I should say that all intelligent people should draw lessons about the difference between what they think is happening, and what is actually happening, from two major Hollywood films – ‘The Big Short’ and ‘Spotlight’. In both cases – the sub-prime mortgage disaster and the widespread unpunished sexual abuse of children by priests – complacency prevented serious concern for years. In both cases the alarm was raised by outsiders, and most people refused to believe what was being said.
I believe that psychiatric medication contains a similar problem, which in a few years, everyone will acknowledge as fact. But at the moment, it is still difficult to raise it without being accused of being a crank. Complacency rules.
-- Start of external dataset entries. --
-- ==== Sys2Proof/Machine/EventCommands.lean ====
section
/-! DEFINITION. The event units' rows: EVFLAGS_WRITE, EVENABLE_WRITE, HOLDOFF_TIMER_EXPIRY, CLEAR_COUNTERS,
CLEAR_GLOBAL_COUNTERS. -/

namespace Sys2Proof.Machine

/-- A byte written to EVFLAGS or EVENABLE as bits of the nine flags: offset 0 is DONE to BUFFER_FREED, offset 1 bit 0 CONFIG. -/
def flagBits (high : Bool) (v : Byte) : BitVec 9 := if high then (v &&& 1).setWidth 9 <<< 8 else v.setWidth 9

/-- The flag bits that an offset of EVFLAGS or EVENABLE holds. -/
def flagMask (high : Bool) : BitVec 9 := if high then 0x100#9 else 0x0FF#9

/-- A write to EVFLAGS clears each flag whose bit is written as 1 (R162). -/
def writeEvflags (p : Port) (high : Bool) (v : Byte) (s : State) : State :=
  s.modPort p fun x => { x with events := { x.events with flags := x.events.flags &&& ~~~flagBits high v } }

/-- A write to EVENABLE replaces the enables of its offset (R163). -/
def writeEvenable (p : Port) (high : Bool) (v : Byte) (s : State) : State :=
  s.modPort p fun x =>
    { x with events := { x.events with enables := (x.events.enables &&& ~~~flagMask high) ||| flagBits high v } }

/-- The holdoff timer expires and a completion notice fires; the expiry of a timer that a notice has stopped has no effect,
also where a later completion has started the timer again (R168).  A row before its time changes nothing (assumption 5). -/
def expireHoldoff (p : Port) (s : State) : State :=
  if (s.events p).holdoffTimer = some 0 then s.notify p EventUnit.completionNotice else s

/-- CLEAR_COUNTERS (R171). -/
def clearCountersBody (p : Port) (s : State) : State × Result :=
  accept (s.modPort p fun x => { x with events := { x.events with errCnt := 0, denyCnt := 0 } })

/-- CLEAR_GLOBAL_COUNTERS (R171). -/
def clearGlobalCountersBody (p : Port) (s : State) : State × Result :=
  if s.hasAuthority p then accept { s with counters := { suspCnt := 0, toCnt := 0, recFail := 0 } }
  else refuse .refusedAuthority s

/-- EVFLAGS_WRITE. -/
def execEvflagsWrite (p : Port) (high : Bool) (v : Byte) (s : State) : Host.Outcome State Fault Refusal :=
  .next (s.access p (writeEvflags p high v))

/-- EVENABLE_WRITE. -/
def execEvenableWrite (p : Port) (high : Bool) (v : Byte) (s : State) : Host.Outcome State Fault Refusal :=
  .next (s.access p (writeEvenable p high v))

/-- HOLDOFF_TIMER_EXPIRY. -/
def execHoldoffTimerExpiry (p : Port) (s : State) : Host.Outcome State Fault Refusal := .next (expireHoldoff p s)

/-- CLEAR_COUNTERS. -/
def execClearCounters (p : Port) (s : State) : Host.Outcome State Fault Refusal := .next (s.command p (clearCountersBody p))

/-- CLEAR_GLOBAL_COUNTERS. -/
def execClearGlobalCounters (p : Port) (s : State) : Host.Outcome State Fault Refusal :=
  .next (s.command p (clearGlobalCountersBody p))

end Sys2Proof.Machine
end

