-- ==== Sys2Proof/Machine/Dispatch.lean ====
section
/-! DEFINITION. exec: one arm for each row of spec/opcode_table.json, each one call of its meaning. -/

namespace Sys2Proof.Machine

def exec (i : Instr) (s : State) : Host.Outcome State Fault Refusal :=
  match i with
  | .post p => Sys2Proof.Machine.execPost p s
  | .retire p => Sys2Proof.Machine.execRetire p s
  | .start p => Sys2Proof.Machine.execStart p s
  | .stop p => Sys2Proof.Machine.execStop p s
  | .resume p => Sys2Proof.Machine.execResume p s
  | .flush p => Sys2Proof.Machine.execFlush p s
  | .claim p => Sys2Proof.Machine.execClaim p s
  | .release p => Sys2Proof.Machine.execRelease p s
  | .openAperture p => Sys2Proof.Machine.execOpenAperture p s
  | .closeAperture p => Sys2Proof.Machine.execCloseAperture p s
  | .holdRequest p => Sys2Proof.Machine.execHoldRequest p s
  | .holdRenew p => Sys2Proof.Machine.execHoldRenew p s
  | .holdRelease p => Sys2Proof.Machine.execHoldRelease p s
  | .claimAuthority p => Sys2Proof.Machine.execClaimAuthority p s
  | .releaseAuthority p => Sys2Proof.Machine.execReleaseAuthority p s
  | .commitProfile p => Sys2Proof.Machine.execCommitProfile p s
  | .commitRegion p => Sys2Proof.Machine.execCommitRegion p s
  | .commitDefaults p => Sys2Proof.Machine.execCommitDefaults p s
  | .clearGlobalCounters p => Sys2Proof.Machine.execClearGlobalCounters p s
  | .recover p => Sys2Proof.Machine.execRecover p s
  | .clearCounters p => Sys2Proof.Machine.execClearCounters p s
  | .softReset p => Sys2Proof.Machine.execSoftReset p s
  | .undefinedCommand p code => Sys2Proof.Machine.execUndefinedCommand p code s
  | .qmodeWrite p v => Sys2Proof.Machine.execQmodeWrite p v s
  | .bufdataRead p => Sys2Proof.Machine.execBufdataRead p s
  | .bufdataWrite p v => Sys2Proof.Machine.execBufdataWrite p v s
  | .apdataRead p => Sys2Proof.Machine.execApdataRead p s
  | .evflagsWrite p high v => Sys2Proof.Machine.execEvflagsWrite p high v s
  | .evenableWrite p high v => Sys2Proof.Machine.execEvenableWrite p high v s
  | .cfgdataRead p => Sys2Proof.Machine.execCfgdataRead p s
  | .cfgdataWrite p v => Sys2Proof.Machine.execCfgdataWrite p v s
  | .registerWrite p offset v => Sys2Proof.Machine.execRegisterWrite p offset v s
  | .readAbandon p => Sys2Proof.Machine.execReadAbandon p s
  | .prstRecognised p => Sys2Proof.Machine.execPrstRecognised p s
  | .portInResetEnd p => Sys2Proof.Machine.execPortInResetEnd p s
  | .powerOnReset => Sys2Proof.Machine.execPowerOnReset s
  | .lineTransactionStart => Sys2Proof.Machine.execLineTransactionStart s
  | .readTransactionEnd data => Sys2Proof.Machine.execReadTransactionEnd data s
  | .verifyEnd data => Sys2Proof.Machine.execVerifyEnd data s
  | .fillTransactionEnd data => Sys2Proof.Machine.execFillTransactionEnd data s
  | .writeEnableEnd => Sys2Proof.Machine.execWriteEnableEnd s
  | .writeEnableCheck status => Sys2Proof.Machine.execWriteEnableCheck status s
  | .commandTransactionEnd => Sys2Proof.Machine.execCommandTransactionEnd s
  | .pollTimerExpiry => Sys2Proof.Machine.execPollTimerExpiry s
  | .pollEnd status => Sys2Proof.Machine.execPollEnd status s
  | .runTimeReachesMinimum => Sys2Proof.Machine.execRunTimeReachesMinimum s
  | .suspendTransactionEnd => Sys2Proof.Machine.execSuspendTransactionEnd s
  | .latencyTimerExpiry => Sys2Proof.Machine.execLatencyTimerExpiry s
  | .handshakeReadEnd status => Sys2Proof.Machine.execHandshakeReadEnd status s
  | .dwellTimerExpiry => Sys2Proof.Machine.execDwellTimerExpiry s
  | .resumeTransactionEnd => Sys2Proof.Machine.execResumeTransactionEnd s
  | .resetEnableEnd => Sys2Proof.Machine.execResetEnableEnd s
  | .resetDeviceEnd => Sys2Proof.Machine.execResetDeviceEnd s
  | .recoveryDelayExpiry => Sys2Proof.Machine.execRecoveryDelayExpiry s
  | .initializationEnd status => Sys2Proof.Machine.execInitializationEnd status s
  | .recoveryEnd status => Sys2Proof.Machine.execRecoveryEnd status s
  | .stallTimerExpiry p => Sys2Proof.Machine.execStallTimerExpiry p s
  | .holdTimerExpiry => Sys2Proof.Machine.execHoldTimerExpiry s
  | .holdoffTimerExpiry p => Sys2Proof.Machine.execHoldoffTimerExpiry p s
  | .powerOnResetEnd lowA lowB => Sys2Proof.Machine.execPowerOnResetEnd lowA lowB s

end Sys2Proof.Machine
end

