-- ==== Sys2Proof/Machine/Core.lean ====
section
/-! DEFINITION. The machine that the host runs. -/

def Sys2Proof.core : Host.Core :=
  { State := Sys2Proof.Machine.State, Fault := Sys2Proof.Machine.Fault, Refusal := Sys2Proof.Machine.Refusal,
    step := Sys2Proof.Machine.step, reset := Sys2Proof.Machine.State.reset }
end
For some years now I have been more or less begging my readers to obtain the book ‘Cracked’ by James Davies’ and to study two clearly-written and straightforward articles on the subject by Dr Marcia Angell, a distinguished American doctor, and no kind of crank, in the New York Review of Books. I link to them (yet again) here. They are devastating, not least because of their measured understatement. The alleged scientific theory (the Serotonin theory) which underpins the prescribing of such drugs is, to put it mildly, unproven. The drug companies themselves have kept secret (until compelled to disgorge them by FoI requests) research results which suggest their pills are, again to put it mildly, not that effective. …”
You can read more from here.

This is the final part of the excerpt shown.